> **Work item**: Pull each line containing "deltaFits" from the data.

> **Material for this task**:
┄┄┄┄┄┄┄┄┄┄
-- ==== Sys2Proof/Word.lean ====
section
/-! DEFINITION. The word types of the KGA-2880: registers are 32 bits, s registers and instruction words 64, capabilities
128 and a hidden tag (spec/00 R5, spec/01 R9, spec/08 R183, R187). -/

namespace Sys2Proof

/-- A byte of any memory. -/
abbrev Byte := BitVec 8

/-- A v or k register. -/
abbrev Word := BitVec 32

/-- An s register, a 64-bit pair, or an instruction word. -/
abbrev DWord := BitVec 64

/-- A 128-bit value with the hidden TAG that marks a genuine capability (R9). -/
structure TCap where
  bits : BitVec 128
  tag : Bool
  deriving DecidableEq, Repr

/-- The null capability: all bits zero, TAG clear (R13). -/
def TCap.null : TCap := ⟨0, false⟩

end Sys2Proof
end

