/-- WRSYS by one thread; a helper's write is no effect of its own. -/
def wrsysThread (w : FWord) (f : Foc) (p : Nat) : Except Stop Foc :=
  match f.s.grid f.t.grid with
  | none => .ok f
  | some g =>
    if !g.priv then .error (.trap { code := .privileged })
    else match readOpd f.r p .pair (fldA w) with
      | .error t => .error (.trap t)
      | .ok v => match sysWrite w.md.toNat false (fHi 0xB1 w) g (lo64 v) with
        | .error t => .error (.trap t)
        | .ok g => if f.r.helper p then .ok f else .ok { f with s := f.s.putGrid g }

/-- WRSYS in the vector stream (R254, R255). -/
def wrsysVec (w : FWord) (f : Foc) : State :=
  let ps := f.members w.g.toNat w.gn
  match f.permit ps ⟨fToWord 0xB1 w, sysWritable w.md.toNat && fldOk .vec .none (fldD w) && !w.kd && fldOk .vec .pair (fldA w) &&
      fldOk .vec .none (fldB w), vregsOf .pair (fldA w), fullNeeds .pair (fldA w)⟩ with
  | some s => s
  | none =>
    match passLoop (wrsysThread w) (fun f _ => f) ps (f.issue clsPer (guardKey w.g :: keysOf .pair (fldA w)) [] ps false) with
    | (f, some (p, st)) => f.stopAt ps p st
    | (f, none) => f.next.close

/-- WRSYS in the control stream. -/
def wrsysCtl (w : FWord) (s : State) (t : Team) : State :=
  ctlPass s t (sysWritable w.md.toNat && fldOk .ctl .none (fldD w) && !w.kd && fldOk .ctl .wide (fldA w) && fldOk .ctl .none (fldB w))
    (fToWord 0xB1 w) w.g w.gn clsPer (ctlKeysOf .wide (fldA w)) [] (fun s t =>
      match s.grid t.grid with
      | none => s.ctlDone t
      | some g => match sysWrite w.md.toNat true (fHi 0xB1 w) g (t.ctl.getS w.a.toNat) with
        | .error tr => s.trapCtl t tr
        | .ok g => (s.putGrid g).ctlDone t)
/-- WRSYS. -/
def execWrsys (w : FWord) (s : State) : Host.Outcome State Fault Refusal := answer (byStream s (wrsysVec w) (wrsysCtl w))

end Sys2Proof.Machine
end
┄┄┄┄┄┄┄┄┄┄
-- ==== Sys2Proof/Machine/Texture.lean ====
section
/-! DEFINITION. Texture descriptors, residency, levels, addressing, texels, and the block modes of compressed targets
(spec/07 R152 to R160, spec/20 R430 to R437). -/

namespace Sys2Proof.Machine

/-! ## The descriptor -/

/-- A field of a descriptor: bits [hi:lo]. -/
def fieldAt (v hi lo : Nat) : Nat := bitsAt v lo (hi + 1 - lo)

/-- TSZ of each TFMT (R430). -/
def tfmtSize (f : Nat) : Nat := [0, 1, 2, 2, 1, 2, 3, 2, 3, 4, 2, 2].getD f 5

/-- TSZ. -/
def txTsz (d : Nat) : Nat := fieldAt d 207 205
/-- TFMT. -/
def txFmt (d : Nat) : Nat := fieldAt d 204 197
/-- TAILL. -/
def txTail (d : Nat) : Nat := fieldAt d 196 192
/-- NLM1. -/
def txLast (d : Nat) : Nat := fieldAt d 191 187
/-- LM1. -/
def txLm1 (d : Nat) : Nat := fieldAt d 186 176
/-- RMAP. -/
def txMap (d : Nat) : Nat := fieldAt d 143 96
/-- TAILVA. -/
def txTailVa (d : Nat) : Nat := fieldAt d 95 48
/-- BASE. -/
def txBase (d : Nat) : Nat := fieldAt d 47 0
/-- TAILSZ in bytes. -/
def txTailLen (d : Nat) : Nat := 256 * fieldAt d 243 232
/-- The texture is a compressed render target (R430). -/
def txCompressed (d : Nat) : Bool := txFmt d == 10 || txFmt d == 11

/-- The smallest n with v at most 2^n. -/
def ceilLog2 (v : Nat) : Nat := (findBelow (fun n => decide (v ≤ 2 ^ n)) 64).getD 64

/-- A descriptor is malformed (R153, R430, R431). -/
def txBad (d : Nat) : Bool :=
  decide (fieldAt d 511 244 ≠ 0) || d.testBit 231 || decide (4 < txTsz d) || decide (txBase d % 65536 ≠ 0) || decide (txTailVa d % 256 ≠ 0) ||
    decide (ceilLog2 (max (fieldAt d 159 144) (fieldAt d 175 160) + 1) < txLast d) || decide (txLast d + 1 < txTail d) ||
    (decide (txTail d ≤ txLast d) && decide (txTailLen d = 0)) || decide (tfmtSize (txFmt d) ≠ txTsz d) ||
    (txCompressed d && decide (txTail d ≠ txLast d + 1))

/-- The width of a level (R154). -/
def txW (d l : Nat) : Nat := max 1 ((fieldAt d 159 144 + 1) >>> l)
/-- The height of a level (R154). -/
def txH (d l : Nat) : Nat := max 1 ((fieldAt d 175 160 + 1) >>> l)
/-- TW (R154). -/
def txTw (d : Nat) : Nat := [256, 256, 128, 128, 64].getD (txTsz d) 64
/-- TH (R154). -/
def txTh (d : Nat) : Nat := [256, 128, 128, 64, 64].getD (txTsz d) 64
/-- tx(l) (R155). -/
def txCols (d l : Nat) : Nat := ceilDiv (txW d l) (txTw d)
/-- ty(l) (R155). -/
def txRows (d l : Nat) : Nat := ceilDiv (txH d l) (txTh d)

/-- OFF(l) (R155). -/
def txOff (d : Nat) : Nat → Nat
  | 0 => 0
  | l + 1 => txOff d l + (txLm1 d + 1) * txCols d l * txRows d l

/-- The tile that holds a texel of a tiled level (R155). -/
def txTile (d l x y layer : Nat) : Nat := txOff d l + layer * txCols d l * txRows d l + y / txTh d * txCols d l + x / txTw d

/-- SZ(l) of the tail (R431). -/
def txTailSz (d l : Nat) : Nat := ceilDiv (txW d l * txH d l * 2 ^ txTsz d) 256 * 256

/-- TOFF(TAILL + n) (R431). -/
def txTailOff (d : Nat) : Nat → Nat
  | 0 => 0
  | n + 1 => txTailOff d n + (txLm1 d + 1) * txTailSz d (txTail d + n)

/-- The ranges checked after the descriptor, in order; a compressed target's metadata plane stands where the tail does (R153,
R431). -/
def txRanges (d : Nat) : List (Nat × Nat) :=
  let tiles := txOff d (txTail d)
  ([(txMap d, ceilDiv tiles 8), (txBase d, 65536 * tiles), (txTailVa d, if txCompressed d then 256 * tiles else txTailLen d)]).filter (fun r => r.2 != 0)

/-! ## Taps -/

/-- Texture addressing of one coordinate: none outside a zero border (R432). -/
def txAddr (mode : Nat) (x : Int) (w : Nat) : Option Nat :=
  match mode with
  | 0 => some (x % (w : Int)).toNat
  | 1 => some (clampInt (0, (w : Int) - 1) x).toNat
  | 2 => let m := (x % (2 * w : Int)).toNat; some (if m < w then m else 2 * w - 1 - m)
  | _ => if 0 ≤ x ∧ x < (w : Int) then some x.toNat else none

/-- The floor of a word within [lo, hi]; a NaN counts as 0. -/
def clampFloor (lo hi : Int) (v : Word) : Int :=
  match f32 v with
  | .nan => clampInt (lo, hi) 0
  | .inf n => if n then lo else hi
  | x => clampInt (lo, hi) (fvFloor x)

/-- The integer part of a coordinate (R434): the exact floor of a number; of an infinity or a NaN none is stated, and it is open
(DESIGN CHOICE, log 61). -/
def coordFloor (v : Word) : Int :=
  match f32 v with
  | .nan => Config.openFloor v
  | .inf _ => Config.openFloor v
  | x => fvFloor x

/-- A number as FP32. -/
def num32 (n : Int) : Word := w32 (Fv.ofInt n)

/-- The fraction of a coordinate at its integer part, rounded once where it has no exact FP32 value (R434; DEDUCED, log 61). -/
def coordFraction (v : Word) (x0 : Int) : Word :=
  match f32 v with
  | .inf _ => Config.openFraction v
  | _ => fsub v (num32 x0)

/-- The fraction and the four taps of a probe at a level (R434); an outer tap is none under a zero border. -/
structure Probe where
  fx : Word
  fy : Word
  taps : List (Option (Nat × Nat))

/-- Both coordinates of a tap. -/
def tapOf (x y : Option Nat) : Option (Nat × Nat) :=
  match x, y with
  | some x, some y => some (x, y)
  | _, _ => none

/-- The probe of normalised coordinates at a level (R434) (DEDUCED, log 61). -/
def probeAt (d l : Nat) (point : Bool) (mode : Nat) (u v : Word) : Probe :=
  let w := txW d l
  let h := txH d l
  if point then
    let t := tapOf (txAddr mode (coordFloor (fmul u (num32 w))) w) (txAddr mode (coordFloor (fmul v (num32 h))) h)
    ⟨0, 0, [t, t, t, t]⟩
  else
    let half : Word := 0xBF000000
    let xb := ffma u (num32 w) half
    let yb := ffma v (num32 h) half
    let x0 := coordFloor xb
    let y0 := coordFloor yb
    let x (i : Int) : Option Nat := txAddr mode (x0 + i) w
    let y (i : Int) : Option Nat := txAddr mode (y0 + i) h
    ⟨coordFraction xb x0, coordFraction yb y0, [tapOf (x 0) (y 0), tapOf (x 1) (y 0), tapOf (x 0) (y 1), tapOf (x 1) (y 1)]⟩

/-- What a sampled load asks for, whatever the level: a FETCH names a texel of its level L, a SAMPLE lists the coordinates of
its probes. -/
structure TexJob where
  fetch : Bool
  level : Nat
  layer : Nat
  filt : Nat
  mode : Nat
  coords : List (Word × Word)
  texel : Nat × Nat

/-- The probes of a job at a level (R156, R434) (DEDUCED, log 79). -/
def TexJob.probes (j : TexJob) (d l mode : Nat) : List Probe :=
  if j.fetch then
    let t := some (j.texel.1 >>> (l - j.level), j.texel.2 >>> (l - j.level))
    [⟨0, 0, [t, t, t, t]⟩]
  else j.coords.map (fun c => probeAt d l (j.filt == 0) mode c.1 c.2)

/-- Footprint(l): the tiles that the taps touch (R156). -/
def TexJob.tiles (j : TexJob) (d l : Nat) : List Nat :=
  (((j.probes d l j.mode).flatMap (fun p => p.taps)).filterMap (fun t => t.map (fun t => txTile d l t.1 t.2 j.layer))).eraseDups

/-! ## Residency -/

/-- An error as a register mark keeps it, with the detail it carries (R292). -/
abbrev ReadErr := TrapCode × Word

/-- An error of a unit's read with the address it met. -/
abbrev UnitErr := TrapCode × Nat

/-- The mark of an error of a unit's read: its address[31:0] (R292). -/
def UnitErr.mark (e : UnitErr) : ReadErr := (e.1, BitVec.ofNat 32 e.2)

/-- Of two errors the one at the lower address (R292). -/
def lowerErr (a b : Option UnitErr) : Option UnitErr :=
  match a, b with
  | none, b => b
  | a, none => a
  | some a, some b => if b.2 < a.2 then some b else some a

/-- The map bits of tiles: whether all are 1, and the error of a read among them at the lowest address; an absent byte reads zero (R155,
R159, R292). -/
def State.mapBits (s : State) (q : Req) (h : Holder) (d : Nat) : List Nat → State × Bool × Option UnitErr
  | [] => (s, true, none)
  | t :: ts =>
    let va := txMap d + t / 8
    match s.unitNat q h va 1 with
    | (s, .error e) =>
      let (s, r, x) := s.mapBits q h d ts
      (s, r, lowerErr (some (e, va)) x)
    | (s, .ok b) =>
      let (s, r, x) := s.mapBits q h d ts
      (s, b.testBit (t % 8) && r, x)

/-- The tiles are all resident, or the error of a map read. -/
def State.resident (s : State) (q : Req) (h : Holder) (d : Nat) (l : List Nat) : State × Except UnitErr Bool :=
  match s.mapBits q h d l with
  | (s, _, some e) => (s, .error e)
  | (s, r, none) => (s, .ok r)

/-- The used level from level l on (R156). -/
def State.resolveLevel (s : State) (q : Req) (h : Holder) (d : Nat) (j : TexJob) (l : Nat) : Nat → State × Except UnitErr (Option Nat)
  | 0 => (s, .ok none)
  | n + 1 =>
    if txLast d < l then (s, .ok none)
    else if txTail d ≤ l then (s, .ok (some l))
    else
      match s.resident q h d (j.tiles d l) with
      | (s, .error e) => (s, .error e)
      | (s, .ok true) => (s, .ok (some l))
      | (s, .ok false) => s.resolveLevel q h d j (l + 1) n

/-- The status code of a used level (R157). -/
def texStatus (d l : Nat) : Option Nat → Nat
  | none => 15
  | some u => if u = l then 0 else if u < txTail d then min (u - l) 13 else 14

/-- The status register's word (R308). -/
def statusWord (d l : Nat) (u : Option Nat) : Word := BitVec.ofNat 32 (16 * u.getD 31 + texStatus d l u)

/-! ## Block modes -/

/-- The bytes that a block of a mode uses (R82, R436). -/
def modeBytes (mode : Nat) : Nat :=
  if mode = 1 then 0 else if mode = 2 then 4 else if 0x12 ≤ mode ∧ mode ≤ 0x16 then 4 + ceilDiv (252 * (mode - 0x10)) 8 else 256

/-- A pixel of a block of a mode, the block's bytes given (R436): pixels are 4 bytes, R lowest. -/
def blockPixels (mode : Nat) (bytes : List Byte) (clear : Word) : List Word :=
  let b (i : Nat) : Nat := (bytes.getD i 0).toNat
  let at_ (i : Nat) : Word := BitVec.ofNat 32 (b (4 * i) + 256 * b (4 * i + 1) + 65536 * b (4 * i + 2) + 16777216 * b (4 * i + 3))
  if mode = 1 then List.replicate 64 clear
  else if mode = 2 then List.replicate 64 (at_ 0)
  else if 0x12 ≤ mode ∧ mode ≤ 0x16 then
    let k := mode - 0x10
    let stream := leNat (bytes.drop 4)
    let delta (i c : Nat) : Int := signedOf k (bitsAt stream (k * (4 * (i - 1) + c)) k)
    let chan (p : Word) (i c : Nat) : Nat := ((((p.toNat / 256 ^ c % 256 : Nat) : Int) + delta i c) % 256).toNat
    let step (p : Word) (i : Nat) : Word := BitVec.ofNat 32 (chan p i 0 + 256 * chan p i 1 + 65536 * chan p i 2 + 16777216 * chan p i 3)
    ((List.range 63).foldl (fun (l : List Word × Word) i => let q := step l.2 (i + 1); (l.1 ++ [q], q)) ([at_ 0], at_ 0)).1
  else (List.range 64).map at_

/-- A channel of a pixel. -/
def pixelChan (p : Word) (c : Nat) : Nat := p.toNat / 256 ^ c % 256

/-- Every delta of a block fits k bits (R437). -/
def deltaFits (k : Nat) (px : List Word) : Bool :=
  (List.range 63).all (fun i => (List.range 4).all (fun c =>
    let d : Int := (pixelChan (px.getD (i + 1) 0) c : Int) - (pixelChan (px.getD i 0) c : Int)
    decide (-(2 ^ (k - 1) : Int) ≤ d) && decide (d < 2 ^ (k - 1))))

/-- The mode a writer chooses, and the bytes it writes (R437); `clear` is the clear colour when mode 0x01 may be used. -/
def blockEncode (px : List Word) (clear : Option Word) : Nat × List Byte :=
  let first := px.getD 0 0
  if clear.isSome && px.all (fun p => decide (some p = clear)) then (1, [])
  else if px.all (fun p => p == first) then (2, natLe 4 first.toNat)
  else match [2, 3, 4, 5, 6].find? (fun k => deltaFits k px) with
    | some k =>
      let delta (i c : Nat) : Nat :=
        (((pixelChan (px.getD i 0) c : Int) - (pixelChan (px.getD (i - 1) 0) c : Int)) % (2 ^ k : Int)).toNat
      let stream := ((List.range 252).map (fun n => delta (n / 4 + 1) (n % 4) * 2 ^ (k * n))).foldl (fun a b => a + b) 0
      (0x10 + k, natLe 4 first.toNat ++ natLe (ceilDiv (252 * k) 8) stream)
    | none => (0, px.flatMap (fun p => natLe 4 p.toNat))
┄┄┄┄┄┄┄┄┄┄
> **Output of the exercise**:
def deltaFits (k : Nat) (px : List Word) : Bool :=
  else match [2, 3, 4, 5, 6].find? (fun k => deltaFits k px) with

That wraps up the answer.